---------- RECORDS FOR THIS TASK ----------

-- ==== Sys2Proof/Machine/RegMap.lean ====
section
/-!
DEFINITION. Machine/RegMap.lean: every register of every unit as the spec's register tables give it: where it stands, how
often it repeats, which bits are read only, readable and writable, cleared by a read, actions or kept, and what it holds after
power-on reset (R12, R13, R34; the table of each unit is named beside its rows). Generated once from the spec's tables and
from nothing else.
-/
namespace Sys2Proof.Machine

/-- One register of a table, repeated over `dims` (count and stride, the outer one first). `noThree` lists the low bits of the
two-bit fields for which the table says that a write of 0b11 leaves the field unchanged (R451). `resets` is a list of
(first index the value no longer holds for, value); `step` is added times the index. `restored` are the bits whose reset is
"Restored" (the value given here is that of a module with nothing saved). -/
structure RegRow where
  name : String
  base : Nat
  dims : List (Nat × Nat)
  ro : Nat
  rw : Nat
  rc : Nat
  wo : Nat
  kp : Nat
  noThree : List Nat
  mask : Bool
  resets : List (Nat × Nat)
  step : Nat
  restored : Nat
deriving DecidableEq, Repr

/-- A field of a register: the register's address and the field's bits. -/
structure RF where
  reg : Nat
  hi : Nat
  lo : Nat
deriving DecidableEq, Repr

/-- Rows of the SYS registers (R39/R353). -/
def rowsSYS_0 : List RegRow :=
  [⟨"SYS_ID", 0x0, [], 0xFFFFF0FF, 0x0, 0x0, 0x0, 0x0, [], false, [(1, 0x72561001)], 0x0, 0x0⟩,
   ⟨"SYS_DIEREV", 0x4, [], 0xFFFFFFFF, 0x0, 0x0, 0x0, 0x0, [], false, [(1, 0x11111111)], 0x0, 0x0⟩,
   ⟨"SYS_FWVER", 0x8, [], 0x80FFFFFF, 0x0, 0x0, 0x0, 0x0, [], false, [(1, 0x0)], 0x0, 0x0⟩,
   ⟨"SYS_CORESTAT", 0xC, [], 0x3F, 0x0, 0xFFFF3F00, 0x0, 0x0, [], false, [(1, 0x0)], 0x0, 0x0⟩,
   ⟨"SYS_MEMERR", 0x10, [], 0x0, 0x0, 0xFFFFFFFF, 0x0, 0x0, [], false, [(1, 0x0)], 0x0, 0x0⟩,
   ⟨"SYS_MODE", 0x100, [], 0xFFF8, 0x0, 0x0, 0x0, 0x0, [], false, [(1, 0x0)], 0x0, 0x0⟩,
   ⟨"SYS_MODEREQ", 0x104, [], 0x0, 0xF, 0x0, 0x8000, 0x7FF0, [], true, [(1, 0x2)], 0x0, 0x0⟩,
   ⟨"SYS_HOLDCAUSE", 0x108, [], 0x1FF, 0x0, 0x0, 0x0, 0x0, [], false, [(1, 0x0)], 0x0, 0x0⟩,
   ⟨"SYS_MODESTAT", 0x10C, [], 0x0, 0x0, 0xF, 0x0, 0x0, [], false, [(1, 0x0)], 0x0, 0x0⟩,
   ⟨"SYS_REFUSE", 0x110, [], 0xFF, 0x0, 0x0, 0x0, 0x0, [], false, [(1, 0x0)], 0x0, 0x0⟩,
   ⟨"SYS_CALSTAT", 0x114, [], 0x83FF, 0x0, 0x0, 0x0, 0x0, [], false, [(1, 0x0)], 0x0, 0x0⟩,
   ⟨"SYS_CALTIME", 0x118, [], 0xFFFF, 0x0, 0x0, 0x0, 0x0, [], false, [(1, 0x0)], 0x0, 0x0⟩]

/-- Rows of the SYS registers (R39/R353). -/
def rowsSYS_1 : List RegRow :=
  [⟨"SYS_CALCTL", 0x11C, [], 0x0, 0x8000, 0x0, 0x0, 0x7FFF, [], true, [(1, 0x0)], 0x0, 0x0⟩,
   ⟨"SYS_HOLDCFG", 0x120, [], 0x0, 0xE000, 0x0, 0x0, 0x1FFF, [], true, [(1, 0x8000)], 0x0, 0x0⟩,
   ⟨"SYS_FLOWCHK", 0x124, [], 0x7F, 0x0, 0x0, 0x0, 0x0, [], false, [(1, 0xF)], 0x0, 0x0⟩,
   ⟨"SYS_MODECNT", 0x128, [], 0x0, 0x0, 0xFFFFFFFF, 0x0, 0x0, [], false, [(1, 0x0)], 0x0, 0x0⟩,
   ⟨"SYS_HOLDCNT", 0x12C, [], 0x0, 0x0, 0xFFFFFFFF, 0x0, 0x0, [], false, [(1, 0x0)], 0x0, 0x0⟩]

/-- All rows of the SYS registers (R39/R353). -/
def rowsSYS : List RegRow := rowsSYS_0 ++ rowsSYS_1

/-- Rows of the PWR registers (R623). -/
def rowsPWR_0 : List RegRow :=
  [⟨"PWR_STAT", 0x10000, [], 0xF800, 0x0, 0x1E, 0x0, 0x0, [], false, [(1, 0x0)], 0x0, 0x0⟩,
   ⟨"PWR_HUCTL", 0x10004, [], 0x0, 0x81FF, 0x0, 0x0, 0x7E00, [], true, [(1, 0x80C8)], 0x0, 0x81FF⟩,
   ⟨"PWR_HUCAP", 0x10008, [], 0x0, 0xFFFF, 0x0, 0x0, 0x0, [], true, [(1, 0x1D6)], 0x0, 0xFFFF⟩,
   ⟨"PWR_PFTHR", 0x1000C, [], 0x0, 0xFFFF, 0x0, 0x0, 0x0, [], true, [(1, 0x2F8)], 0x0, 0xFFFF⟩,
   ⟨"PWR_VIN", 0x10010, [], 0xFFFF, 0x0, 0x0, 0x0, 0x0, [], false, [(1, 0x0)], 0x0, 0x0⟩,
   ⟨"PWR_HUV", 0x10014, [], 0xFFFF, 0x0, 0x0, 0x0, 0x0, [], false, [(1, 0x0)], 0x0, 0x0⟩,
   ⟨"PWR_HUQ", 0x10018, [], 0xFFFF, 0x0, 0x0, 0x0, 0x0, [], false, [(1, 0x0)], 0x0, 0x0⟩,
   ⟨"PWR_HUE", 0x1001C, [], 0xFFFFFFFF, 0x0, 0x0, 0x0, 0x0, [], false, [(1, 0x0)], 0x0, 0x0⟩,
   ⟨"PWR_HUGOV", 0x10020, [], 0x3FFFF, 0x0, 0x0, 0x0, 0x0, [], false, [(1, 0x10000)], 0x0, 0x0⟩,
   ⟨"PWR_SAVEREQ", 0x10024, [], 0xFFFFFFFF, 0x0, 0x0, 0x0, 0x0, [], false, [(1, 0x7080190)], 0x0, 0x0⟩,
   ⟨"PWR_HUCMEAS", 0x10028, [], 0xFFFF, 0x0, 0x0, 0x0, 0x0, [], false, [(1, 0x0)], 0x0, 0x0⟩,
   ⟨"PWR_LASTSAVE", 0x1002C, [], 0xFFFFFF00, 0x0, 0x0, 0x0, 0x0, [], false, [(1, 0x0)], 0x0, 0x0⟩]

/-- Rows of the PWR registers (R623). -/
def rowsPWR_1 : List RegRow :=
  [⟨"PWR_RSTCAUSE", 0x10030, [], 0xFFFF, 0x0, 0x0, 0x0, 0x0, [], false, [(1, 0x1)], 0x0, 0x0⟩,
   ⟨"PWR_MWDT", 0x10034, [], 0x0, 0xFFFF, 0x0, 0x0, 0x0, [], true, [(1, 0x3E8)], 0x0, 0xFFFF⟩,
   ⟨"PWR_RAILSTAT", 0x10038, [], 0xFF, 0x0, 0x0, 0x0, 0x0, [], false, [(1, 0xFF)], 0x0, 0x0⟩,
   ⟨"PWR_MISCNT", 0x1003C, [], 0x0, 0x0, 0xFFFFFFFF, 0x0, 0x0, [], false, [(1, 0x0)], 0x0, 0x0⟩,
   ⟨"PWR_DOMSTAT", 0x10040, [(5, 0x4)], 0xFFFFFFFF, 0x0, 0x0, 0x0, 0x0, [], false, [(4, 0x0), (5, 0xFC000)], 0x0, 0x0⟩]

/-- All rows of the PWR registers (R623). -/
def rowsPWR : List RegRow := rowsPWR_0 ++ rowsPWR_1

/-- Rows of the CLK registers (R624). -/
def rowsCLK : List RegRow :=
  [⟨"CLK_STAT", 0x20000, [], 0xFF00, 0x0, 0x7, 0x0, 0x0, [], false, [(1, 0x3F00)], 0x0, 0x0⟩,
   ⟨"CLK_RUNL", 0x20004, [], 0xFFFFFFFF, 0x0, 0x0, 0x0, 0x0, [], false, [(1, 0x0)], 0x0, 0x0⟩,
   ⟨"CLK_RUNH", 0x20008, [], 0xFFFFFFFF, 0x0, 0x0, 0x0, 0x0, [], false, [(1, 0x0)], 0x0, 0x0⟩,
   ⟨"CLK_MEASSEL", 0x2000C, [], 0x0, 0x3F, 0x0, 0x8000, 0x7FC0, [], true, [(1, 0x0)], 0x0, 0x0⟩,
   ⟨"CLK_MEAS", 0x20010, [], 0xFFFFFF, 0x0, 0x0, 0x0, 0x0, [], false, [(1, 0x0)], 0x0, 0x0⟩,
   ⟨"CLK_LOSSCNT", 0x20014, [], 0x0, 0x0, 0xFFFFFFFF, 0x0, 0x0, [], false, [(1, 0x0)], 0x0, 0x0⟩]

/-- Rows of the THM registers (R598). -/
def rowsTHM_0 : List RegRow :=
  [⟨"THM_CTL", 0x30000, [], 0x0, 0x0, 0x0, 0x8000, 0x7FFF, [], true, [(1, 0x0)], 0x0, 0x0⟩,
   ⟨"THM_STAT", 0x30004, [], 0xF000, 0x0, 0x1F, 0x0, 0x0, [], false, [(1, 0x0)], 0x0, 0x0⟩,
   ⟨"THM_WDPER", 0x30008, [], 0x0, 0xFFFF, 0x0, 0x0, 0x0, [], true, [(1, 0xA)], 0x0, 0x0⟩,
   ⟨"THM_GRACE", 0x3000C, [], 0x0, 0xFFFF, 0x0, 0x0, 0x0, [], true, [(1, 0xA)], 0x0, 0x0⟩,
   ⟨"THM_SENSEN", 0x30010, [], 0x0, 0xFFFF, 0x0, 0x0, 0x0, [], true, [(1, 0xFF)], 0x0, 0x0⟩,
   ⟨"THM_DEMCNT", 0x30014, [], 0xFFFFFFFF, 0x0, 0x0, 0x0, 0x0, [], false, [(1, 0x0)], 0x0, 0x0⟩,
   ⟨"THM_FPSAVE", 0x30018, [], 0xFFFF, 0x0, 0x0, 0x0, 0x0, [], false, [(1, 0x0)], 0x0, 0x0⟩,
   ⟨"THM_DROPCNT", 0x3001C, [], 0x0, 0x0, 0xFFFFFFFF, 0x0, 0x0, [], false, [(1, 0x0)], 0x0, 0x0⟩,
   ⟨"THM_TEMP", 0x30040, [(16, 0x4)], 0xFFFF, 0x0, 0x0, 0x0, 0x0, [], false, [(16, 0x8000)], 0x0, 0x0⟩,
   ⟨"THM_DIETHR", 0x30100, [(3, 0x10)], 0x0, 0xFFFF, 0x0, 0x0, 0x0, [], true, [(1, 0x44C), (2, 0x488), (3, 0x4BA)], 0x0, 0x0⟩,
   ⟨"THM_EXTTHR", 0x30104, [(3, 0x10)], 0x0, 0xFFFF, 0x0, 0x0, 0x0, [], true, [(1, 0x2BC), (2, 0x320), (3, 0x384)], 0x0, 0x0⟩,
   ⟨"THM_RED", 0x30108, [(3, 0x10)], 0x0, 0xFFFF, 0x0, 0x0, 0x0, [14], true, [(1, 0x4C35), (2, 0x8004), (3, 0x0)], 0x0, 0x0⟩]

/-- Rows of the THM registers (R598). -/
def rowsTHM_1 : List RegRow :=
  [⟨"THM_FLR", 0x3010C, [(3, 0x10)], 0x0, 0xFFFF, 0x0, 0x0, 0x0, [], true, [(1, 0x1388), (2, 0x1F40), (3, 0x2710)], 0x0, 0x0⟩]

/-- All rows of the THM registers (R598). -/
def rowsTHM : List RegRow := rowsTHM_0 ++ rowsTHM_1

/-- Rows of the CMD registers (R396). -/
def rowsCMD_0 : List RegRow :=
  [⟨"CMD_CTL", 0x40000, [], 0x0, 0x8000, 0x0, 0x0, 0x7FFF, [], true, [(1, 0x8000)], 0x0, 0x0⟩,
   ⟨"CMD_STAT", 0x40004, [], 0x0, 0x0, 0x1F, 0x0, 0x0, [], false, [(1, 0x0)], 0x0, 0x0⟩,
   ⟨"CMD_IP", 0x40008, [], 0xFFFFFFFF, 0x0, 0x0, 0x0, 0x0, [], false, [(1, 0xC0A83848)], 0x0, 0xFFFFFFFF⟩,
   ⟨"CMD_GW", 0x4000C, [], 0xFFFFFFFF, 0x0, 0x0, 0x0, 0x0, [], false, [(1, 0x0)], 0x0, 0xFFFFFFFF⟩,
   ⟨"CMD_PFX", 0x40010, [], 0x3F, 0x0, 0x0, 0x0, 0x0, [], false, [(1, 0x18)], 0x0, 0x3F⟩,
   ⟨"CMD_STGIPL", 0x40014, [], 0x0, 0xFFFF, 0x0, 0x0, 0x0, [], true, [(1, 0x3848)], 0x0, 0x0⟩,
   ⟨"CMD_STGIPH", 0x40018, [], 0x0, 0xFFFF, 0x0, 0x0, 0x0, [], true, [(1, 0xC0A8)], 0x0, 0x0⟩,
   ⟨"CMD_STGGWL", 0x4001C, [], 0x0, 0xFFFF, 0x0, 0x0, 0x0, [], true, [(1, 0x0)], 0x0, 0x0⟩,
   ⟨"CMD_STGGWH", 0x40020, [], 0x0, 0xFFFF, 0x0, 0x0, 0x0, [], true, [(1, 0x0)], 0x0, 0x0⟩,
   ⟨"CMD_STGPFX", 0x40024, [], 0x0, 0x3F, 0x0, 0x0, 0xFFC0, [], true, [(1, 0x18)], 0x0, 0x0⟩,
   ⟨"CMD_IPCTL", 0x40028, [], 0x0, 0x0, 0x0, 0xC000, 0x3FFF, [], true, [(1, 0x0)], 0x0, 0x0⟩,
   ⟨"CMD_MACL", 0x4002C, [], 0xFFFFFFFF, 0x0, 0x0, 0x0, 0x0, [], false, [(1, 0x0)], 0x0, 0x0⟩]

/-- Rows of the CMD registers (R396). -/
def rowsCMD_1 : List RegRow :=
  [⟨"CMD_MACH", 0x40030, [], 0xFFFF, 0x0, 0x0, 0x0, 0x0, [], false, [(1, 0x0)], 0x0, 0x0⟩,
   ⟨"CMD_IDLET", 0x40034, [], 0x0, 0xFFFF, 0x0, 0x0, 0x0, [], true, [(1, 0xA)], 0x0, 0x0⟩,
   ⟨"CMD_GRANTC", 0x40038, [], 0x0, 0x3FF, 0x0, 0x0, 0xFC00, [], true, [(1, 0x80)], 0x0, 0x0⟩,
   ⟨"CMD_GRANTO", 0x4003C, [], 0x0, 0x3FF, 0x0, 0x0, 0xFC00, [], true, [(1, 0x20)], 0x0, 0x0⟩,
   ⟨"CMD_BULKTO", 0x40040, [], 0x0, 0xFFFF, 0x0, 0x0, 0x0, [], true, [(1, 0x3E8)], 0x0, 0x0⟩,
   ⟨"CMD_INFLIGHT", 0x40044, [], 0x3FF, 0x0, 0x0, 0x0, 0x0, [], false, [(1, 0x0)], 0x0, 0x0⟩,
   ⟨"CMD_RXCNT", 0x40048, [], 0xFFFFFFFF, 0x0, 0x0, 0x0, 0x0, [], false, [(1, 0x0)], 0x0, 0x0⟩,
   ⟨"CMD_DROPCNT", 0x4004C, [], 0x0, 0x0, 0xFFFFFFFF, 0x0, 0x0, [], false, [(1, 0x0)], 0x0, 0x0⟩,
   ⟨"CMD_SEQCNT", 0x40050, [], 0x0, 0x0, 0xFFFFFFFF, 0x0, 0x0, [], false, [(1, 0x0)], 0x0, 0x0⟩,
   ⟨"CMD_BUSYCNT", 0x40054, [], 0x0, 0x0, 0xFFFFFFFF, 0x0, 0x0, [], false, [(1, 0x0)], 0x0, 0x0⟩,
   ⟨"CMD_LATECNT", 0x40058, [], 0x0, 0x0, 0xFFFFFFFF, 0x0, 0x0, [], false, [(1, 0x0)], 0x0, 0x0⟩,
   ⟨"CMD_SSTATE", 0x40100, [(4, 0x20)], 0xFFFFFFFF, 0x0, 0x0, 0x0, 0x0, [], false, [(4, 0x0)], 0x0, 0x0⟩]

/-- Rows of the CMD registers (R396). -/
def rowsCMD_2 : List RegRow :=
  [⟨"CMD_SADDR", 0x40104, [(4, 0x20)], 0xFFFFFFFF, 0x0, 0x0, 0x0, 0x0, [], false, [(4, 0x0)], 0x0, 0x0⟩,
   ⟨"CMD_SPORT", 0x40108, [(4, 0x20)], 0xFFFF, 0x0, 0x0, 0x0, 0x0, [], false, [(4, 0x0)], 0x0, 0x0⟩,
   ⟨"CMD_SGRANT", 0x4010C, [(4, 0x20)], 0x3FF, 0x0, 0x0, 0x0, 0x0, [], false, [(4, 0x0)], 0x0, 0x0⟩,
   ⟨"CMD_SRXSEQ", 0x40110, [(4, 0x20)], 0xFFFFFFFF, 0x0, 0x0, 0x0, 0x0, [], false, [(4, 0x0)], 0x0, 0x0⟩,
   ⟨"CMD_STXSEQ", 0x40114, [(4, 0x20)], 0xFFFFFFFF, 0x0, 0x0, 0x0, 0x0, [], false, [(4, 0x0)], 0x0, 0x0⟩,
   ⟨"CMD_SEVMASKL", 0x40118, [(4, 0x20)], 0xFFFFFFFF, 0x0, 0x0, 0x0, 0x0, [], false, [(4, 0x0)], 0x0, 0x0⟩,
   ⟨"CMD_SEVMASKH", 0x4011C, [(4, 0x20)], 0xFFFFFFFF, 0x0, 0x0, 0x0, 0x0, [], false, [(4, 0x0)], 0x0, 0x0⟩]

----------

**WHAT YOU NEED TO DO**: Whenever a line of the material above contains the string "where", copy that line out.

**PROBLEM SOLUTION**:
DEFINITION. Machine/RegMap.lean: every register of every unit as the spec's register tables give it: where it stands, how
structure RegRow where
structure RF where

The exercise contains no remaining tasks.